Duckwrth: Well the whole album is about this interaction between me and this girl that I was supposed to go on a date with. The first half of it is just the fantasies that I have with her and just my own insecurities, but then me also trying to flex. Then I finally pick her up and she had a long day. And she just wants to smoke and roll up before we get to the function, then we eventually end up at Ward on Wheels. I kinda kept it in the album format, and my manager just turned into the visualizer, and wrote the story. But it worked out, people love that visualizer so much. It’s just giving more snacks for people to snack on. [As people wait for music videos to come back] People are taking it in as the actual visual and it’s crazy. It’s pretty interesting.
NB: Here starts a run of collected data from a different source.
/-- The epilogue of every instruction (R31, R246): where the fragment goes on. -/
def finish (e : Env) (endRun : Bool) : Res → Host.Outcome State Fault Refusal
  | .done s => .next (s.modFrag e.ref (afterIssue e.t endRun (nextPC e.fr.pc)))
  | .jump s pc => .next (s.modFrag e.ref (afterIssue e.t true pc))
  | .park s w => .next (s.modFrag e.ref fun fr =>
      waitsFrom (s.tower (towerOf e.ref.core)).clock s.pkg.gtime w (parked e.active w fr))
  | .trap s ts => .next (takeTraps e.ref s ts)
  | .moved s => .next s
  | .stop r => .fault r

/-! ### The checks before an instruction executes -/

/-- When an instruction executes (R16): a per-lane or scalar-class instruction when Active is not empty; an
instruction whose own rule speaks of the empty case always; a flow instruction always, after its run has ended. -/
inductive Cls where
  | lanes
  | always
  | flow
  deriving DecidableEq, Repr

/-- The registers past `lim` that a vector operand touches make the grant check fail (R232). -/
def Opd.inGrant (o : Opd) (x lim : Nat) : Bool :=
  match o with
  | .vec n _ => x + n ≤ lim
  | _ => true

/-- The grant check of every vector operand (R232): blocks 1 to n give v0 to v(63 + 32n). -/
def grantOk (sh : Shape) (f : Fields) (xgrant : Nat) : Bool :=
  let lim := 64 + 32 * xgrant
  Opd.inGrant sh.dst f.dst.toNat lim && Opd.inGrant (sh.aK f) f.opa.toNat lim && Opd.inGrant (sh.bK f) f.opb.toNat lim &&
    Opd.inGrant (sh.cK f) f.opc.toNat lim

/-- The code words that reading an operand touches (R238). -/
def Opd.words (o : Opd) (x slot width : Nat) (lanes : List Nat) : List RegWord :=
  match o with
  | .vec n _ => (List.range n).flatMap fun i => lanes.map fun L => .vec (slot * width + L) (x + i)
  | .sca n _ => (List.range n).flatMap fun i => [.sca slot (x + i) 0, .sca slot (x + i) 1]
  | .mask => if x = 0 then [] else [.msk slot x 0, .msk slot x 1]
  | _ => []

/-- Is a word not the one that the fragment reads, but shadowed in it (R352)? -/
def Frag.shadowed (fr : Frag) : RegWord → Bool
  | .sca _ n _ => fr.shadows.any fun y => y.reg == n
  | _ => false

/-- Mask registers that an instruction reads beside the sources of its form, or although Active is empty: k[kc] of GATH and
SCAT (R215), the source of EXMWR (R255), and the second mask of VCMPRS and VEXPND while exm is not empty (R281). -/
def moreMasks (i : Instr) (e : Env) : List Nat :=
  match i with
  | .gath f => if e.active = 0 then [] else [ksOf f]
  | .scat f => if e.active = 0 then [] else [ksOf f]
  | .exmwr _ => [e.opa]
  | .vcmprs _ => if e.exm = 0 then [] else [e.opb]
  | .vexpnd _ => if e.exm = 0 then [] else [e.opb]
  | _ => []

/-- The words an instruction reads: its predicate, its sources when it executes, and what `moreMasks` names. -/
def readWords (i : Instr) (e : Env) (sh : Shape) : List RegWord :=
  let ls := e.lanes
  let o := fun (k : Opd) x => (Opd.words k x e.ref.slot e.w.width ls).filter fun y => !e.fr.shadowed y
  Opd.words .mask e.f.pk.toNat e.ref.slot e.w.width [] ++
    (moreMasks i e).flatMap (fun n => Opd.words .mask n e.ref.slot e.w.width []) ++
    (if ls.isEmpty then []
     else (if sh.dstR then o sh.dst e.dst else []) ++ o (if sh.aLazy then .vec 1 1 else sh.aK e.f) e.opa ++ o (sh.bK e.f) e.opb ++
       (if sh.cR then o (sh.cK e.f) e.opc else []))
1824: On singles Coming Closer and CRUSH, those are very intricate visuals. Do you typically have a visual in mind during the music process?

Duckwrth: Yay and nay. I have an idea and a feeling, and it’s not too hard to translate a feeling into a visual. But every once in a while, I see a music video, but that’s like 1/5 times. I tell my feelings to directors and we work together.

1824: What’s Next?

Duckwrth: Expanding SuperGood. The intention of the album is the positive affirmation of feeling super good. So it’s like: how do you take that outside of an album? How do you make that tangible in a physical world? How do I make people feel super good in the real world. So we’re looking to expand that through community efforts, more visuals, more music videos, garments. But I’m most excited with the community efforts, starting with South Central. If they can feel ‘SuperGood’, we can expand across America and potentially through the world.